Mark Methanol also thought often of flight.

“To fly? Oh, yes, ‘twould be all the rage,”

Would say this CH3OH.

Then one day, they noticed a change from the norm.

The beakers’ inhabitants felt rather warm.

They started to speed up with motions frenetic,

The heat yielding energy, mostly kinetic.

And Wally screamed out with his “H’s” agape,

“We’re all speeding up, and I might now escape!

If there’s enough heat added into this town,

The forces between us will not hold me down!

‘Til then, I’m afraid I am stuck in this beaker.

It’s too bad the forces between us aren’t weaker.

To fly as a gas I must wait for so long,

‘Cause our hydrogen bonds are so notably strong.”

And Mark, who was thinking the very same thing,

Was hoping that freedom this new heat would bring.

But he, still grounded with motion too slow,

By intermolecular forces, was low.

Now just when the duo could no longer wait,

The dial was increased on their giant hot plate.

“How great! Perhaps we can now become free.

In degrees, it points right to sixty-five ‘C’!”

The molecules speedily raced all around,

And some of Mark’s friends lifted right off the ground,

Flying off in the air was this fast-moving faction,

Defeating their intermolecular attractions.

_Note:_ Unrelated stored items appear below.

-- ==== Sys2Proof/Machine/Reserved.lean ====
section
/-! DEFINITION. The meaning of the table's RESERVED row. -/

namespace Sys2Proof.Machine

/-- A reserved host word (30_encoding.md R59): "the block's behaviour on one is unspecified, and a model refuses it". -/
def execReserved (w : CmdWord) (_ : State) : Result := .refused (.reservedWord w)

end Sys2Proof.Machine
end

Still more of them left with excitement and cheer—

The vapor pressure: one atmosphere!

And Mark took his flight on that beautiful day

As the methanol rapidly boiled away.

But Wally looked on with an envious glare,

Still stuck in his beaker—it just wasn’t fair.

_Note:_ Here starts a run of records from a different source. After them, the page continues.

-- ==== Sys2Proof/Laws/Decode.lean ====
section
/-! SUPPORT. The fields of an encoded command word, and the word rebuilt from its fields. -/

namespace Sys2Proof

section
variable (v : Word) (a : Addr) (f : BitVec 1) (op : BitVec 3)

@[simp] theorem opField_cmdWord : opField (cmdWord v a f op) = op := by
  apply BitVec.eq_of_getLsbD_eq; intro i hi
  simp only [opField, cmdWord, BitVec.getLsbD_append, BitVec.getLsbD_extractLsb', hi, Nat.zero_add]
  simp

@[simp] theorem flagField_cmdWord : flagField (cmdWord v a f op) = f := by
  apply BitVec.eq_of_getLsbD_eq; intro i hi
  have h1 : ¬ 3 + i < 3 := by omega
  have h3 : 3 + i - 3 = i := by omega
  simp only [flagField, cmdWord, BitVec.getLsbD_append, BitVec.getLsbD_extractLsb', hi, h1, h3]
  simp

@[simp] theorem reservedField_cmdWord : reservedField (cmdWord v a f op) = 0#4 := by
  apply BitVec.eq_of_getLsbD_eq; intro i hi
  have h1 : ¬ 4 + i < 3 := by omega
  have h2 : ¬ 4 + i - 3 < 1 := by omega
  have h3 : 4 + i - 3 - 1 < 4 := by omega
  simp only [reservedField, cmdWord, BitVec.getLsbD_append, BitVec.getLsbD_extractLsb', hi, h1, h2, h3]
  simp

@[simp] theorem addrField_cmdWord : addrField (cmdWord v a f op) = a := by
  apply BitVec.eq_of_getLsbD_eq; intro i hi
  have h1 : ¬ 8 + i < 3 := by omega
  have h2 : ¬ 8 + i - 3 < 1 := by omega
  have h3 : ¬ 8 + i - 3 - 1 < 4 := by omega
  have h4 : 8 + i - 3 - 1 - 4 = i := by omega
  simp only [addrField, cmdWord, BitVec.getLsbD_append, BitVec.getLsbD_extractLsb', hi, h1, h2, h3, h4]
  simp

@[simp] theorem valueField_cmdWord : valueField (cmdWord v a f op) = v := by
  apply BitVec.eq_of_getLsbD_eq; intro i hi
  have h1 : ¬ 16 + i < 3 := by omega
  have h2 : ¬ 16 + i - 3 < 1 := by omega
  have h3 : ¬ 16 + i - 3 - 1 < 4 := by omega
  have h4 : ¬ 16 + i - 3 - 1 - 4 < 8 := by omega
  have h5 : 16 + i - 3 - 1 - 4 - 8 = i := by omega
  simp only [valueField, cmdWord, BitVec.getLsbD_append, BitVec.getLsbD_extractLsb', hi, h1, h2, h3, h4, h5]
  simp

end

/-- The fields make the word again (R56: they fill it). -/
theorem word_of_fields (w : CmdWord) :
    valueField w ++ addrField w ++ reservedField w ++ flagField w ++ opField w = w := by
  apply BitVec.eq_of_getLsbD_eq; intro i hi
  simp only [valueField, addrField, reservedField, flagField, opField, BitVec.getLsbD_append,
    BitVec.getLsbD_extractLsb']
  by_cases h1 : i < 3
  · simp [h1]
  by_cases h2 : i - 3 < 1
  · have : i = 3 := by omega
    subst this; simp
  by_cases h3 : i - 3 - 1 < 4
  · have e : 4 + (i - 3 - 1) = i := by omega
    simp only [h1, h2, h3, e]; simp
  by_cases h4 : i - 3 - 1 - 4 < 8
  · have e : 8 + (i - 3 - 1 - 4) = i := by omega
    simp only [h1, h2, h3, h4, e]; simp
  · have e : 16 + (i - 3 - 1 - 4 - 8) = i := by omega
    have h5 : i - 3 - 1 - 4 - 8 < 32 := by omega
    simp only [h1, h2, h3, h4, e, h5]; simp

/-- A word whose R field is 0 is the encoding of its other fields. -/
theorem cmdWord_of_fields (w : CmdWord) (h : reservedField w = 0#4) :
    cmdWord (valueField w) (addrField w) (flagField w) (opField w) = w := by
  have := word_of_fields w
  rwa [h] at this

@[simp] theorem flagOperand_flagBits (z : Bool) : flagOperand (flagBits z) = z := by cases z <;> rfl

@[simp] theorem flagBits_flagOperand (f : BitVec 1) : flagBits (flagOperand f) = f := by revert f; decide

/-- A bitwise AND goes part by part through a concatenation. -/
theorem append_and_append_parts {m n : Nat} (x x' : BitVec m) (y y' : BitVec n) :
    (x ++ y) &&& (x' ++ y') = (x &&& x') ++ (y &&& y') := by
  apply BitVec.eq_of_getLsbD_eq; intro i hi
  simp only [BitVec.getLsbD_and, BitVec.getLsbD_append]
  split <;> rfl

/-- Concatenations are equal part by part. -/
theorem append_eq_append_iff {m n : Nat} (x x' : BitVec m) (y y' : BitVec n) :
    (x ++ y) = (x' ++ y') ↔ x = x' ∧ y = y' := by
  constructor
  · intro h
    have low := congrArg (fun z => z.extractLsb' 0 n) h
    have high := congrArg (fun z => z.extractLsb' n m) h
    simp only [BitVec.extractLsb'_append_eq_right, BitVec.extractLsb'_append_eq_left] at low high
    exact ⟨high, low⟩
  · rintro ⟨rfl, rfl⟩; rfl

/-- A (match, mask) test of a command word, field by field. -/
theorem word_and_eq_iff (w : CmdWord) (v v' : Word) (a a' : Addr) (r r' : BitVec 4) (f f' : BitVec 1)
    (o o' : BitVec 3) :
    w &&& (v ++ a ++ r ++ f ++ o) = (v' ++ a' ++ r' ++ f' ++ o') ↔
      (((valueField w &&& v = v' ∧ addrField w &&& a = a') ∧ reservedField w &&& r = r') ∧
        flagField w &&& f = f') ∧ opField w &&& o = o' := by
  have h : w &&& (v ++ a ++ r ++ f ++ o) =
      (valueField w ++ addrField w ++ reservedField w ++ flagField w ++ opField w) &&& (v ++ a ++ r ++ f ++ o) := by
    rw [word_of_fields]
  rw [h, append_and_append_parts, append_and_append_parts, append_and_append_parts, append_and_append_parts,
    append_eq_append_iff, append_eq_append_iff, append_eq_append_iff, append_eq_append_iff]

/-- The F operand is bit 3. -/
theorem flagOperand_flagField (w : CmdWord) : flagOperand (flagField w) = w.getLsbD 3 := by
  have : flagField w = BitVec.ofBool (w.getLsbD 3) := by
    apply BitVec.eq_of_getLsbD_eq; intro i hi
    have : i = 0 := by omega
    subst this; simp [flagField]
  rw [this]; cases w.getLsbD 3 <;> rfl

/-- R59's test, on the named fields. -/
theorem reservedWord_iff (w : CmdWord) :
    reservedWord w = true ↔
      (opField w = 0#3 ∨ opField w = 6#3 ∨ opField w = 7#3 ∨ reservedField w ≠ 0#4 ∨
        (opField w = 1#3 ∧ addrField w ≠ 0#8) ∨
        (opField w = 2#3 ∧ (addrField w ≠ 0#8 ∨ flagField w ≠ 0#1)) ∨
        (opField w = 3#3 ∧ flagField w ≠ 0#1) ∨
        (opField w = 4#3 ∧ (valueField w ≠ 0#32 ∨ addrField w ≠ 0#8)) ∨
        (opField w = 5#3 ∧ (valueField w ≠ 0#32 ∨ addrField w ≠ 0#8 ∨ flagField w ≠ 0#1))) := by
  simp [reservedWord, opField, flagField, reservedField, addrField, valueField, or_assoc]

/-- Everything the decoder can answer, with the fields that make it answer so (R60). -/
theorem decode_cases (w : CmdWord) :
    (reservedField w = 0#4 ∧ opField w = 1#3 ∧ addrField w = 0#8 ∧
      decode w = .showNum (valueField w) (flagOperand (flagField w))) ∨
    (reservedField w = 0#4 ∧ opField w = 2#3 ∧ addrField w = 0#8 ∧ flagField w = 0#1 ∧
      decode w = .set (valueField w)) ∨
    (reservedField w = 0#4 ∧ opField w = 3#3 ∧ flagField w = 0#1 ∧ decode w = .bit (valueField w) (addrField w)) ∨
    (reservedField w = 0#4 ∧ opField w = 4#3 ∧ valueField w = 0#32 ∧ addrField w = 0#8 ∧
      decode w = .point (flagOperand (flagField w))) ∨
    (reservedField w = 0#4 ∧ opField w = 5#3 ∧ valueField w = 0#32 ∧ addrField w = 0#8 ∧ flagField w = 0#1 ∧
      decode w = .clear) ∨
    (reservedWord w = true ∧ decode w = .reserved w) := by
  have hops : ∀ o : BitVec 3, o = 0#3 ∨ o = 1#3 ∨ o = 2#3 ∨ o = 3#3 ∨ o = 4#3 ∨ o = 5#3 ∨ o = 6#3 ∨ o = 7#3 := by
    decide
  have hop := hops (opField w)
  simp only [reservedWord_iff, decode]
  by_cases hr : reservedField w = 0#4
  · by_cases ha : addrField w = 0#8 <;> by_cases hf : flagField w = 0#1 <;> by_cases hv : valueField w = 0#32 <;>
      rcases hop with h | h | h | h | h | h | h | h <;> simp [h, hr, ha, hf, hv]
  · simp [hr]

end Sys2Proof
end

While methanol floated, enjoying its luck,

At sixty-five Celsius, Wally was stuck.

So how come the methanol boils at this point,

But water can’t seem to break out from this joint?

Well, water’s got two “H’s” bonded to “O,”

While methanol has only one, as you know.

So water can hydrogen bond like no other;

The waters so strongly attract one another.

The forces so huge in this beaker of water,

To boil you would need to make everything hotter.

So Wally’s dream was thus shattered, deferred,

But then a most beautiful whisper he heard.

“Wally? My name is Wendy,” she said.

“Flying you can’t, but bonding instead?”

And together they flowed on as best as they could,

Just hydrogen bonding as waters should.

And though he did never lift off in a flight,

Once he found love, ‘twas really all right!